They viewed the Catholic priests as diabolical, and their parishioners as sheep
devoid of any will.
This
anti-Catholic sentiment was exemplified earlier by the theft of the cornerstone
sent by the Pope. The consequence of these actions discloses to what extent they
went to exclude from the edification of the Monument any Roman Catholic content.
The
suspicion was equally shared by the Catholic Church. The mutual distrust is but
a distant echo of the split brought about by the Reformation, which consequences
we have discussed in the former chapter. The ensuing religious antagonism in
Europe explains the scope of the animosity between Catholics and Protestants
that continued to thrive in North America.
On
April 20th, 1884, less than a year before the inauguration of the Monument, Pope
Leo XIII issued the Encyclical Humanum Genus, condemning Freemasonry.32
The Papal letter criticized the brotherhood for "rising up against God Himself"

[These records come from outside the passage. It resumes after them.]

/-- R128: the six shifts, element by element. A count that reaches the width clears, clamps or fills.
R130: POPC, CLZ and BREV, element by element; a result is given by what it says of the element's bits. -/
def Obligations.ShiftAndBitCount : Prop :=
  (∀ (y : Bool) (d a : VReg) (b : BOp) (k : Fin 32),
    let wm (c : Ctx) : Mask := c.wm
    let w (mode : Lane) : Nat := etWidth (intType mode)
    let bits (c : Ctx) (l e : Nat) : Nat := elemAt (w c.split.mode) (vec c a l).toNat e
    let count (c : Ctx) (l e : Nat) : Nat := elemAt (w c.split.mode) (bval c b l).toNat e
    let left (c : Ctx) (l e n : Nat) : Nat × Flags :=
      let x := elemVal (intType c.split.mode) (vec c a l).toNat e
      if modeSAT c.split.mode then intElem (intType c.split.mode) true (x * (2 ^ n : Nat))
      else (if n < w c.split.mode then wrapTo (w c.split.mode) (x * (2 ^ n : Nat)) else 0, 0)
    let right (c : Ctx) (l e n : Nat) : Nat × Flags := (if n < w c.split.mode then bits c l e / 2 ^ n else 0, 0)
    let fill (c : Ctx) (l e n : Nat) : Nat × Flags :=
      let v := signedOf (w c.split.mode) (bits c l e)
      (wrapTo (w c.split.mode) (if n < w c.split.mode then v / (2 ^ n : Nat) else if v < 0 then -1 else 0), 0)
    WritesElements (.shl y d a b) (useVVB d a b) d wm w (fun c l e => left c l e (count c l e)) ∧
    WritesElements (.shli y d a k) (useVV d a) d wm w (fun c l e => left c l e k.val) ∧
    WritesElements (.shr y d a b) (useVVB d a b) d wm w (fun c l e => right c l e (count c l e)) ∧
    WritesElements (.shri y d a k) (useVV d a) d wm w (fun c l e => right c l e k.val) ∧
    WritesElements (.sra y d a b) (useVVB d a b) d wm w (fun c l e => fill c l e (count c l e)) ∧
    WritesElements (.srai y d a k) (useVV d a) d wm w (fun c l e => fill c l e k.val)) ∧
  (∀ (y : Bool) (d a : VReg),
    let wm (c : Ctx) : Mask := c.wm
    let w (mode : Lane) : Nat := etWidth (intType mode)
    let bits (c : Ctx) (l e : Nat) : Nat := elemAt (w c.split.mode) (vec c a l).toNat e
    ∃ ones zeros swap : Nat → Nat → Nat,
      WritesElements (.popc y d a) (useVV d a) d wm w (fun c l e => (ones (w c.split.mode) (bits c l e), 0)) ∧
      WritesElements (.clz y d a) (useVV d a) d wm w (fun c l e => (zeros (w c.split.mode) (bits c l e), 0)) ∧
      WritesElements (.brev y d a) (useVV d a) d wm w (fun c l e => (swap (w c.split.mode) (bits c l e), 0)) ∧
      ∀ n x, n ∈ [4, 8, 16, 32] → x < 2 ^ n →
        ones n x = ((List.range n).filter fun k => x.testBit k).length ∧
        zeros n x ≤ n ∧ x < 2 ^ (n - zeros n x) ∧ (x ≠ 0 → 2 ^ (n - zeros n x) ≤ 2 * x) ∧ zeros n 0 = n ∧
        (∀ k, k < n → (swap n x).testBit (n - 1 - k) = x.testBit k))

/-- R132, R143: the comparisons into a mask register. -/
def Obligations.Comparisons : Prop := ∀ (y : Bool) (d : MReg) (a : VReg) (b : BOp),
  let et (c : Ctx) : Nat := intType c.split.mode
  let x (c : Ctx) (l e : Nat) : Int := elemVal (et c) (vec c a l).toNat e
  let v (c : Ctx) (l e : Nat) : Int := elemVal (et c) (bval c b l).toNat e
  let ft (c : Ctx) : Nat := floatType c.split.mode
  let p (c : Ctx) (l e : Nat) : Nat := elemAt (etWidth (ft c)) (vec c a l).toNat e
  let q (c : Ctx) (l e : Nat) : Nat := elemAt (etWidth (ft c)) (bval c b l).toNat e
  WritesMaskBits (.icmpeq y d a b) (useMVB a b) d (fun c l => decide (∀ e, e < etCount (et c) → x c l e = v c l e)) ∧
  WritesMaskBits (.icmpne y d a b) (useMVB a b) d (fun c l => decide (∃ e, e < etCount (et c) ∧ x c l e ≠ v c l e)) ∧
  WritesMaskBits (.icmplt y d a b) (useMVB a b) d (fun c l => decide (∀ e, e < etCount (et c) → x c l e < v c l e)) ∧
  WritesMaskBits (.icmple y d a b) (useMVB a b) d (fun c l => decide (∀ e, e < etCount (et c) → x c l e ≤ v c l e)) ∧
  WritesMaskBits (.fcmpeq y d a b) (useMVB a b) d (fun c l => decide (∀ e, e < etCount (ft c) → fEq (etFmt (ft c)) (p c l e) (q c l e) = true)) ∧
  WritesMaskBits (.fcmplt y d a b) (useMVB a b) d (fun c l => decide (∀ e, e < etCount (ft c) → fLt (etFmt (ft c)) (p c l e) (q c l e) = true)) ∧
  WritesMaskBits (.fcmple y d a b) (useMVB a b) d (fun c l => decide (∀ e, e < etCount (ft c) → fLe (etFmt (ft c)) (p c l e) (q c l e) = true)) ∧
  WritesMaskBits (.fcmpun y d a b) (useMVB a b) d (fun c l => decide (∃ e, e < etCount (ft c) ∧ fUn (etFmt (ft c)) (p c l e) (q c l e) = true))
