-- ==== Sys2Proof/Laws/Encoding.lean ====
section
/-!
SUPPORT. The fields of an encoded word read back (R43, R49, R50): for each field shape, the opcode of its word and the instruction that its
field decoder makes of it.
-/
set_option linter.unusedSimpArgs false

namespace Sys2Proof.Laws

theorem vecAt_of {w lo : Nat} {r : VReg} (h : w / 2 ^ lo % 128 = r.val) : vecAt w lo = r := Fin.ext (by simpa [vecAt] using h)
theorem scaAt_of {w lo : Nat} {r : SReg} (h : w / 2 ^ lo % 64 = r.val) : scaAt w lo = r := Fin.ext (by simpa [scaAt] using h)
theorem eightAt_of {w lo : Nat} {r : Fin 8} (h : w / 2 ^ lo % 8 = r.val) : eightAt w lo = r := Fin.ext (by simpa [eightAt] using h)
theorem fourAt_of {w lo : Nat} {r : Fin 4} (h : w / 2 ^ lo % 4 = r.val) : fourAt w lo = r := Fin.ext (by simpa [fourAt] using h)
theorem fin_of {n x : Nat} [NeZero n] {r : Fin n} (h : x % n = r.val) : Fin.ofNat n x = r := Fin.ext (by simpa using h)
theorem bits_of {n x : Nat} {r : BitVec n} (h : x % 2 ^ n = r.toNat) : BitVec.ofNat n x = r := BitVec.eq_of_toNat_eq (by simpa using h)
theorem bit_of {w lo : Nat} {b : Bool} (h : w / 2 ^ lo % 2 = b.toNat) : bitAt w lo = b := by
  cases b <;> simp_all [bitAt, field]
theorem zero_of {w lo n : Nat} (h : w / 2 ^ lo % 2 ^ n = 0) : zero w lo n = true := by simpa [zero, field] using h
theorem field_same {w lo lo' n : Nat} (h : w / 2 ^ lo % 2 ^ n = w / 2 ^ lo' % 2 ^ n) : (field w lo n == field w lo' n) = true := by
  simpa [field] using h

/-- A b,k operand read back, from the low nine bits of the word. -/
theorem bop_of {w : Nat} {b : BOp} (h : w % 512 = bopBits b) : bopOk w = true ∧ bopAt w = b := by
  have e1 : w % 4 = bopBits b % 4 := by omega
  have e2 : w / 4 % 128 = bopBits b / 4 := by omega
  have e3 : w / 256 % 2 = bopBits b / 256 % 2 := by omega
  cases b with
  | vec r =>
    have : r.val < 128 := r.isLt
    have f1 : w % 4 = 0 := by simp only [bopBits] at e1; omega
    refine ⟨by simp [bopOk, field, f1], ?_⟩
    simp only [bopAt, field, Nat.pow_zero, Nat.div_one, Nat.reducePow, f1, reduceIte, Nat.reduceEqDiff]
    exact congrArg _ (vecAt_of (by simp only [bopBits] at e2; omega))
  | sca r =>
    have : r.val < 64 := r.isLt
    have f1 : w % 4 = 1 := by simp only [bopBits] at e1; omega
    refine ⟨by simp only [bopBits] at e3; simp [bopOk, field, zero]; omega, ?_⟩
    simp only [bopAt, field, Nat.pow_zero, Nat.div_one, Nat.reducePow, f1, reduceIte, Nat.reduceEqDiff]
    exact congrArg _ (scaAt_of (by simp only [bopBits] at e2; omega))
  | xlane r =>
    have : r.val < 128 := r.isLt
    have f1 : w % 4 = 2 := by simp only [bopBits] at e1; omega
    refine ⟨by simp [bopOk, field, f1], ?_⟩
    simp only [bopAt, field, Nat.pow_zero, Nat.div_one, Nat.reducePow, f1, reduceIte, Nat.reduceEqDiff]
    exact congrArg _ (vecAt_of (by simp only [bopBits] at e2; omega))
  | quad r =>
    have : r.val < 128 := r.isLt
    have f1 : w % 4 = 3 := by simp only [bopBits] at e1; omega
    refine ⟨by simp [bopOk, field, f1], ?_⟩
    simp only [bopAt, field, Nat.pow_zero, Nat.div_one, Nat.reducePow, f1, reduceIte, Nat.reduceEqDiff]
    exact congrArg _ (vecAt_of (by simp only [bopBits] at e2; omega))
theorem bopBits_lt (b : BOp) : bopBits b < 512 := by
  cases b with
  | vec r => have := r.isLt; simp only [bopBits]; omega
  | sca r => have := r.isLt; simp only [bopBits]; omega
  | xlane r => have := r.isLt; simp only [bopBits]; omega
  | quad r => have := r.isLt; simp only [bopBits]; omega
theorem bool_toNat_lt (b : Bool) : b.toNat < 2 := by cases b <;> decide
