-- ==== Sys2Proof/Laws/Issue.lean ====
section
/-!
SUPPORT. The issue of one instruction (R53, R90, R376): once no check stops it, the next state is that of its own effect. One lemma for each
way an effect ends.
-/
namespace Sys2Proof.Machine

theorem tbGet?_isSome_get {α : Type} {m : Tbl α} {k : Nat} {z : α} (h : (tbGet? m k).isSome = true) : tbGet? m k = some (tbGet z m k) := by
  cases e : tbGet? m k with
  | none => simp [e] at h
  | some v => simp [tbGet, e]

/-- The fields of `ready`. -/
theorem ready_iff {s : State} {wv sp : Nat} {u : Usage} : ready s wv sp u = true ↔
    (waveAt s wv).regs.bad = [] ∧ s.cur = some (wv, sp) ∧ (tbGet? s.waves wv).isSome = true ∧ sp < 4 ∧ (waveAt s wv).ctl.splits.length = 4 ∧
    (getSplit (waveAt s wv) sp).valid = true ∧ (getSplit (waveAt s wv) sp).held = false ∧ (waveAt s wv).ctl.wait = .no ∧
    (waveAt s wv).out = [] ∧ u.legal = true ∧ (u.priv = true → privileged s (waveAt s wv) = true) ∧
    rangeBad (getSplit (waveAt s wv) sp).frame u = false ∧ (u.skipExec = true ∨ actOf (waveAt s wv) sp ≠ 0) ∧
    refillNeed (waveAt s wv) (getSplit (waveAt s wv) sp).frame u = none ∧
    (u.collective = true → liveSplits (waveAt s wv) = [sp] ∧ jmpxHolder (getSplit (waveAt s wv) sp) = false) := by
  simp only [ready, Bool.and_eq_true, Bool.or_eq_true, Bool.not_eq_true', decide_eq_true_eq, List.isEmpty_iff, Option.isNone_iff_eq_none]
  constructor
  · rintro ⟨⟨⟨⟨⟨⟨⟨⟨⟨⟨⟨⟨⟨⟨z, a⟩, b⟩, c⟩, d⟩, e⟩, f⟩, g⟩, h⟩, i⟩, j⟩, k⟩, l⟩, m⟩, n⟩
    refine ⟨z, a, b, c, d, e, f, g, h, i, ?_, k, l, m, ?_⟩
    · intro hp; rcases j with j | j
      · simp [hp] at j
      · exact j
    · intro hp; rcases n with n | n
      · simp [hp] at n
      · exact n
  · rintro ⟨z, a, b, c, d, e, f, g, h, i, j, k, l, m, n⟩
    refine ⟨⟨⟨⟨⟨⟨⟨⟨⟨⟨⟨⟨⟨⟨z, a⟩, b⟩, c⟩, d⟩, e⟩, f⟩, g⟩, h⟩, i⟩, ?_⟩, k⟩, l⟩, m⟩, ?_⟩
    · cases hp : u.priv
      · exact .inl rfl
      · exact .inr (j hp)
    · cases hp : u.collective
      · exact .inl rfl
      · exact .inr (n hp)

theorem waveAt_of_get {s : State} {wv : Nat} (h : (tbGet? s.waves wv).isSome = true) : tbGet? s.waves wv = some (waveAt s wv) :=
  tbGet?_isSome_get h

/-- R96: with nothing outstanding, an instruction reads the wave itself. -/
theorem raceView_nil {n : Nat} {w : Wave} (h : w.out = []) : raceView n w = w := by simp [raceView, h]

/-- R97: with nothing outstanding, STRICT never traps. -/
theorem strictBad_nil {w : Wave} {f : Frame} {u : Usage} (h : w.out = []) : strictBad w f u = false := by
  have hr : (fun row => outRow w row) = fun _ => false := by funext row; simp [outRow, h]
  have hs : (fun n => outSca w n) = fun _ => false := by funext n; simp [outSca, h]
  have hr' : outRow w = fun _ => false := hr
  have hs' : outSca w = fun _ => false := hs
  simp [strictBad, hr', hs']

/-! The gather of a lone split (R376). -/
theorem liveSplits_valid {w w' : Wave} (h : ∀ i, i < 4 → (getSplit w' i).valid = (getSplit w i).valid) : liveSplits w' = liveSplits w := by
  simp [liveSplits, splitIds, List.filter, h]

theorem gather_lone {w : Wave} {sp : Nat} (hl : liveSplits w = [sp]) (h4 : sp < w.ctl.splits.length) (hv : (getSplit w sp).valid = true)
    (hj : jmpxHolder (getSplit w sp) = false) :
    gather w sp = (.runs (let w1 := putSplit w sp (unparked (getSplit w sp))
                          { w1 with ctl := { w1.ctl with parks := w.ctl.parks + 1 } }) sp, 0) := by
  have g1 : getSplit (parkSplit w sp .collective) sp =
      { getSplit w sp with
        park :=
          { kind := .collective, since := if (getSplit w sp).park.back then (getSplit w sp).park.since else w.ctl.parks, clocks := 0 } } :=
    getSplit_putSplit_self w sp _ h4
  have hl1 : liveSplits (parkSplit w sp .collective) = [sp] := by
    rw [liveSplits_valid (w := w), hl]
    intro i _
    by_cases e : i = sp
    · subst e; rw [g1]
    · exact congrArg Split.valid (getSplit_putSplit_ne w sp i _ e)
  have hg : gathered (parkSplit w sp .collective) (getSplit w sp).pc = true := by
    have e1 : ((getSplit w sp).pc == (getSplit w sp).pc) = true := by simp
    have e2 : (ParkKind.collective == ParkKind.collective) = true := by decide
    simp [gathered, hl1, g1]
  have hf : fuseAll [sp] (parkSplit w sp .collective) = parkSplit w sp .collective := by simp [fuseAll, g1, hv, fuseInto]
  have hj1 : jmpxHolder (getSplit (parkSplit w sp .collective) sp) = false := by rw [g1]; exact hj
  have ha : apartCount (parkSplit w sp .collective) (parkSplit w sp .collective) (fun _ => false) [sp] = 0 := by
    simp [apartCount, List.filter]
  have hp : putSplit (parkSplit w sp .collective) sp (unparked (getSplit (parkSplit w sp .collective) sp)) =
      (let w1 := putSplit w sp (unparked (getSplit w sp))
       { w1 with ctl := { w1.ctl with parks := w.ctl.parks + 1 } }) := by
    rw [g1]
    simp [parkSplit, putSplit, unparked]
  simp only [gather, hg, if_true, hl1, hf, List.any_cons, List.any_nil, hj1, Bool.or_false, Bool.false_eq_true, if_false, List.headD_cons, hp, ha]

/-- What `ready` comes to: the body runs on `begun`. -/
theorem issue_ready {s : State} {wv sp : Nat} {y : Bool} {u : Usage} {body : Ctx → State → State × Eff} (h : ready s wv sp u = true) :
    issue s y u body = .next (runBody (begun s wv sp u) wv sp y u body) := by
  obtain ⟨_, a, b, c, d, e, f, g, hn, i, j, k, l, m, n⟩ := ready_iff.1 h
  have hi : issueAt s wv sp y u body = runBody (begun s wv sp u) wv sp y u body := by
    have hpr : (u.priv && !privileged s (waveAt s wv)) = false := by
      cases hp : u.priv
      · rfl
      · simp [j hp]
    have hact : (decide (actOf (waveAt s wv) sp = 0) && !u.skipExec) = false := by
      rcases l with l | l
      · simp [l]
      · simpa using fun e0 => absurd e0 l
    have hact' : ¬ ((actOf (waveAt s wv) sp = 0 : Bool) && !u.skipExec) = true := by simpa using hact
    simp only [issueAt, i, Bool.not_true, Bool.false_eq_true, if_false, hpr, k, hact', strictBad_nil hn, m, Bool.and_false, ite_self]
    by_cases hc : u.collective = true
    · obtain ⟨hl, hj⟩ := n hc
      have hlen : sp < (waveAt s wv).ctl.splits.length := by omega
      simp only [hc, if_true, gather_lone hl hlen e hj, begun]
      simp
    · have hc' : u.collective = false := by simpa using hc
      simp [hc', begun]
  simp [issue, a, hi]

/-- `begun` leaves what the checks looked at. -/
theorem begun_out {s : State} {wv sp : Nat} {u : Usage} (h : (waveAt s wv).out = []) : (waveAt (begun s wv sp u) wv).out = [] := by
  unfold begun
  split
  · simpa using h
  · exact h
theorem begun_bad {s : State} {wv sp : Nat} {u : Usage} (h : (waveAt s wv).regs.bad = []) : (waveAt (begun s wv sp u) wv).regs.bad = [] := by
  unfold begun
  split
  · simpa using h
  · exact h
theorem begun_resident {s : State} {wv sp : Nat} {u : Usage} (h : (tbGet? s.waves wv).isSome = true) :
    (tbGet? (begun s wv sp u).waves wv).isSome = true := by
  unfold begun
  split
  · simp [tbGet?_tbPut_self]
  · exact h
theorem begun_plain {s : State} {wv sp : Nat} {u : Usage} (h : u.collective = false) : begun s wv sp u = s := by simp [begun, h]

/-- The effect, and what follows it. -/
theorem runBody_quiet {s : State} {wv sp : Nat} {y : Bool} {u : Usage} {body : Ctx → State → State × Eff} {t : State} {e : Eff}
    (hz : (waveAt s wv).regs.bad = []) (ho : (waveAt s wv).out = []) (hb : body (seen s wv sp) (entered s wv sp u.closes) = (t, e)) :
    runBody s wv sp y u body = finish t wv sp y u.collective e := by
  have hv : raceView s.free (waveAt s wv) = waveAt s wv := raceView_nil ho
  have hs : seen s wv sp = { seen s wv sp with view := raceView s.free (waveAt s wv) } := by rw [hv]; rfl
  rw [hs] at hb
  simp only [seen, entered] at hb
  have hq (v : Wave) : badView s.free [] v = v := rfl
  simp only [runBody, hz, hq, hb, ho, List.isEmpty_nil, Bool.not_true, Bool.and_false, Bool.false_eq_true, if_false, if_true]

/-- The fields of `steady`. -/
theorem steady_iff {s : State} {wv sp : Nat} : steady s wv sp = true ↔
    (tbGet? s.waves wv).isSome = true ∧ (waveAt s wv).ctl.splits.length = 4 ∧ (getSplit (waveAt s wv) sp).valid = true ∧
    (getSplit (waveAt s wv) sp).held = false ∧ (waveAt s wv).ctl.wait = .no := by
  simp [steady, and_assoc]

theorem onWave_eq {s : State} {wv : Nat} {f : Wave → Wave} (h : (tbGet? s.waves wv).isSome = true) :
    onWave s wv f = putWave s wv (f (waveAt s wv)) := by
  simp [onWave, waveAt_of_get h]
theorem settle_running {s : State} {wv sp : Nat} {w : Wave} (hw : w.ctl.wait = .no) (h4 : sp < 4) (hv : (getSplit w sp).valid = true)
    (hh : (getSplit w sp).held = false) (hp : (getSplit w sp).park.kind = .no) : settleSlots (putWave s wv w) wv = putWave s wv w := by
  have hl : sp ∈ liveSplits w := by
    simp only [liveSplits, splitIds, List.mem_filter, hv, and_true]
    have : sp = 0 ∨ sp = 1 ∨ sp = 2 ∨ sp = 3 := by omega
    rcases this with rfl | rfl | rfl | rfl <;> decide
  have ha : allParked w = false := by
    simp only [allParked, List.all_eq_false]
    exact ⟨sp, hl, by simp [hh, hp]⟩
  simp [settleSlots, tbGet?_tbPut_self, hw, ha]
theorem marker_off {s : State} {wv : Nat} {y : Bool} {w : Wave} (h : y = false ∨ w.out = []) : marker (putWave s wv w) wv y = putWave s wv w := by
  rcases h with h | h <;> simp [marker, tbGet?_tbPut_self, h]

/-- R44: an instruction that jumps. -/
theorem finish_goto {t : State} {wv sp : Nat} {y coll : Bool} {pc : Nat} (h4 : sp < 4) (hs : steady t wv sp = true)
    (hy : y = false ∨ (waveAt t wv).out = []) : finish t wv sp y coll (.goto pc) = goesTo t wv sp pc := by
  obtain ⟨a, b, c, d, e⟩ := steady_iff.1 hs
  have hlen : sp < (waveAt t wv).ctl.splits.length := by omega
  have hg := getSplit_putSplit_self (waveAt t wv) sp { unparked (getSplit (waveAt t wv) sp) with pc := pc } hlen
  simp only [finish, onWave_eq a, goesTo]
  rw [marker_off (by simpa using hy)]
  exact settle_running (w := putSplit (waveAt t wv) sp _) e h4 (by rw [hg]; exact c) (by rw [hg]; exact d) (by rw [hg]; rfl)

theorem stepPast_eq (x : Split) : stepPast x = { unparked x with pc := pcNext x.pc } := rfl

/-- An instruction that goes on at PC + 4. -/
theorem finish_done {t : State} {wv sp : Nat} {y coll : Bool} (h4 : sp < 4) (hs : steady t wv sp = true)
    (hc : coll = true → liveSplits (waveAt t wv) = [sp]) (hy : y = false ∨ (waveAt t wv).out = []) :
    finish t wv sp y coll .done = stepped t wv sp := by
  have hg := finish_goto (y := y) (coll := coll) (pc := pcNext (getSplit (waveAt t wv) sp).pc) h4 hs hy
  obtain ⟨a, b, c, d, e⟩ := steady_iff.1 hs
  have : finish t wv sp y coll .done = finish t wv sp y coll (.goto (pcNext (getSplit (waveAt t wv) sp).pc)) := by
    simp only [finish, onWave_eq a]
    cases coll
    · rfl
    · simp [stepCollective, hc rfl, List.filter, mapSplits, stepPast_eq]
  rw [this, hg, stepped]

/-- An instruction of one wave that completes at PC + 4. -/
theorem issue_done {s t : State} {wv sp : Nat} {y : Bool} {u : Usage} {body : Ctx → State → State × Eff} (h : ready s wv sp u = true)
    (hb : body (seen (begun s wv sp u) wv sp) (entered (begun s wv sp u) wv sp u.closes) = (t, .done)) (hs : steady t wv sp = true)
    (hc : u.collective = true → liveSplits (waveAt t wv) = [sp]) (hy : y = false ∨ (waveAt t wv).out = []) :
    issue s y u body = .next (stepped t wv sp) := by
  obtain ⟨hb0, _, _, c, _, _, _, _, hn, _⟩ := ready_iff.1 h
  rw [issue_ready h, runBody_quiet (begun_bad hb0) (begun_out hn) hb, finish_done c hs hc hy]
/-- An instruction that completes with a jump. -/
theorem issue_goto {s t : State} {wv sp pc : Nat} {y : Bool} {u : Usage} {body : Ctx → State → State × Eff} (h : ready s wv sp u = true)
    (hb : body (seen (begun s wv sp u) wv sp) (entered (begun s wv sp u) wv sp u.closes) = (t, .goto pc)) (hs : steady t wv sp = true)
    (hy : y = false ∨ (waveAt t wv).out = []) :
    issue s y u body = .next (goesTo t wv sp pc) := by
  obtain ⟨hb0, _, _, c, _, _, _, _, hn, _⟩ := ready_iff.1 h
  rw [issue_ready h, runBody_quiet (begun_bad hb0) (begun_out hn) hb, finish_goto c hs hy]

/-! The state on which an effect acts. -/
theorem entered_wave (s : State) (wv sp : Nat) (cl : Bool) : waveAt (entered s wv sp cl) wv = openIssue (waveAt s wv) sp cl := by
  simp [entered]
theorem openIssue_split {w : Wave} {sp : Nat} (h : sp < w.ctl.splits.length) (cl : Bool) :
    getSplit (openIssue w sp cl) sp = if cl then closeRegion (getSplit w sp) else getSplit w sp := by
  cases cl
  · rfl
  · simp only [openIssue, if_true]
    exact getSplit_putSplit_self w sp _ h
@[simp] theorem openIssue_regs (w : Wave) (sp : Nat) (cl : Bool) : (openIssue w sp cl).regs = w.regs := by cases cl <;> rfl
@[simp] theorem openIssue_out (w : Wave) (sp : Nat) (cl : Bool) : (openIssue w sp cl).out = w.out := by cases cl <;> rfl
@[simp] theorem openIssue_width (w : Wave) (sp : Nat) (cl : Bool) : (openIssue w sp cl).width = w.width := by cases cl <;> rfl
@[simp] theorem openIssue_win (w : Wave) (sp : Nat) (cl : Bool) : (openIssue w sp cl).win = w.win := by cases cl <;> rfl
@[simp] theorem openIssue_wait (w : Wave) (sp : Nat) (cl : Bool) : (openIssue w sp cl).ctl.wait = w.ctl.wait := by cases cl <;> rfl
@[simp] theorem openIssue_length (w : Wave) (sp : Nat) (cl : Bool) : (openIssue w sp cl).ctl.splits.length = w.ctl.splits.length := by
  cases cl
  · rfl
  · simp [openIssue, putSplit]

/-- The effect of a ready instruction begins in a steady state. -/
theorem entered_steady {s : State} {wv sp : Nat} {u : Usage} (h : ready s wv sp u = true) :
    steady (entered (begun s wv sp u) wv sp u.closes) wv sp = true := by
  obtain ⟨_, _, b, c, d, e, f, g, _⟩ := ready_iff.1 h
  have hw : (waveAt (begun s wv sp u) wv).ctl.splits.length = 4 ∧ (getSplit (waveAt (begun s wv sp u) wv) sp).valid = true ∧
      (getSplit (waveAt (begun s wv sp u) wv) sp).held = false ∧ (waveAt (begun s wv sp u) wv).ctl.wait = .no := by
    unfold begun
    split
    · have hg := getSplit_putSplit_self (waveAt s wv) sp (unparked (getSplit (waveAt s wv) sp)) (by omega)
      simp only [waveAt_putWave]
      refine ⟨by simpa [putSplit] using d, ?_, ?_, g⟩
      · exact (congrArg Split.valid hg).trans e
      · exact (congrArg Split.held hg).trans f
    · exact ⟨d, e, f, g⟩
  obtain ⟨d', e', f', g'⟩ := hw
  rw [steady_iff, entered_wave, openIssue_split (by omega)]
  refine ⟨by simp [entered, tbGet?_tbPut_self], by simpa using d', ?_, ?_, by simpa using g'⟩
  · split
    · exact e'
    · exact e'
  · split
    · exact f'
    · exact f'

/-- R126 and others: an instruction that writes registers of its wave only. -/
theorem issue_onRegs {s : State} {wv sp : Nat} {y : Bool} {u : Usage} {f : Ctx → Wave → Wave} (h : ready s wv sp u = true)
    (hc : u.collective = false)
    (hctl : ∀ w, (f (seen s wv sp) w).ctl = w.ctl) (hout : ∀ w, (f (seen s wv sp) w).out = w.out) :
    issue s y u (onRegs f) =
      .next (stepped (putWave { s with free := s.free + 2 } wv (f (seen s wv sp) (openIssue (waveAt s wv) sp u.closes))) wv sp) := by
  have he := entered_steady h
  obtain ⟨hb0, _, _, c, _, _, _, _, hn, _⟩ := ready_iff.1 h
  rw [begun_plain hc] at he
  obtain ⟨a', b', c', d', e'⟩ := steady_iff.1 he
  rw [entered_wave] at b' c' d' e'
  have hb : onRegs f (seen (begun s wv sp u) wv sp) (entered (begun s wv sp u) wv sp u.closes) =
      (putWave { s with free := s.free + 2 } wv (f (seen s wv sp) (openIssue (waveAt s wv) sp u.closes)), .done) := by
    rw [begun_plain hc]
    simp only [onRegs]
    have hwv : (seen s wv sp).wv = wv := rfl
    rw [hwv, entered_wave]
    simp [entered, putWave, tbPut_tbPut]
  refine issue_done h hb ?_ ?_ ?_
  · rw [steady_iff]
    simp only [waveAt_putWave, getSplit, hctl]
    exact ⟨by simp [tbGet?_tbPut_self], b', c', d', e'⟩
  · intro h'; simp [hc] at h'
  · right
    simp [hout, hn]

end Sys2Proof.Machine
end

and "despoiling the nations of Christendom". The Pope further argued that the
reason for the brotherhood's obsession with the secrecy of its members was
devised to hide the insidious designs of its leaders so to escape any
retribution. Not surprisingly, Freemasonry was increasingly seen as a danger and
a challenge to the Church's authority in a politically troubled Italy. They were
suspected of secretly fomenting to infiltrate all political ranks in order to
promote secular ideas and finally to unseat the Church of its political powers.33
It
is during the XIXth century that a schism between the "regular" and the
"irregular" Masonry lodges appeared. The first, which were not condemned by the
Church, upheld the reference of "the Great Architect of the Universe" -God. They
did not get involved in politics, respected all faiths and churches, and were
not secretive.34 The second group, however, deleted the reference to
"the Great Architect of the Universe", it called for the ruin of the papacy and
the Church in Italy. In France, it was responsible for the anti-clerical laws of
the Third Republic. It even proclaimed its Masonry as "the Counter Church". It
is this secretive type of Masonry that was condemned by the Church.
The
repercussions of the sectarian antagonism can be outlined as such:
secular asceticism vs
collective asceticism
the brotherhood vs
the Catholic Church
secretive vs
visible hierarchy
individualism vs
collectivism
free
enterprise vs obedience to the Church
The
Masons' ample involvement in the funding as well as at the inauguration of the
Monument provides proof of their extensive influence on American politics as a
whole. The project embodied a conviction in the American way of life of which
George Washington is the prototype. They made sure that the erected structure
laid the foundation for a healthy "Americanism" so to endure the onslaught of
any "moral degeneracy" from the chaotic world outside. The man, the Monument,
the brethren, stand visibly erect at the center of the capital and point at all
these ideals.
As
we have seen, the distinction between the purely secular, the mythical, and the
religious is blurred in the process of the edification of the Monument of
George Washington. The mythical preempted and transcended any divisions between
any strict religious denominations and political factions in society to become
ipso facto a supra-religious reality. A religion above all other
religions, an American civil religion.
C. Moody Plummer of the
Trestleboard was only more extreme than most when he declared Protestantism
itself to be a religion of warring sects "as intolerant often of each other as
human action can be," while Masonry was "the only religion which can become
universal and is [therefore] true religion."35
American civil religion
The
term "civil religion" comes from the work of Jean-Jacques Rousseau, the social
contract.36 Robert N. Bellah applied the title to the American
political arena to outline the religious content of the inaugural speeches
delivered by American presidents.37
The
idea of an American civil religion first came to his attention with John F.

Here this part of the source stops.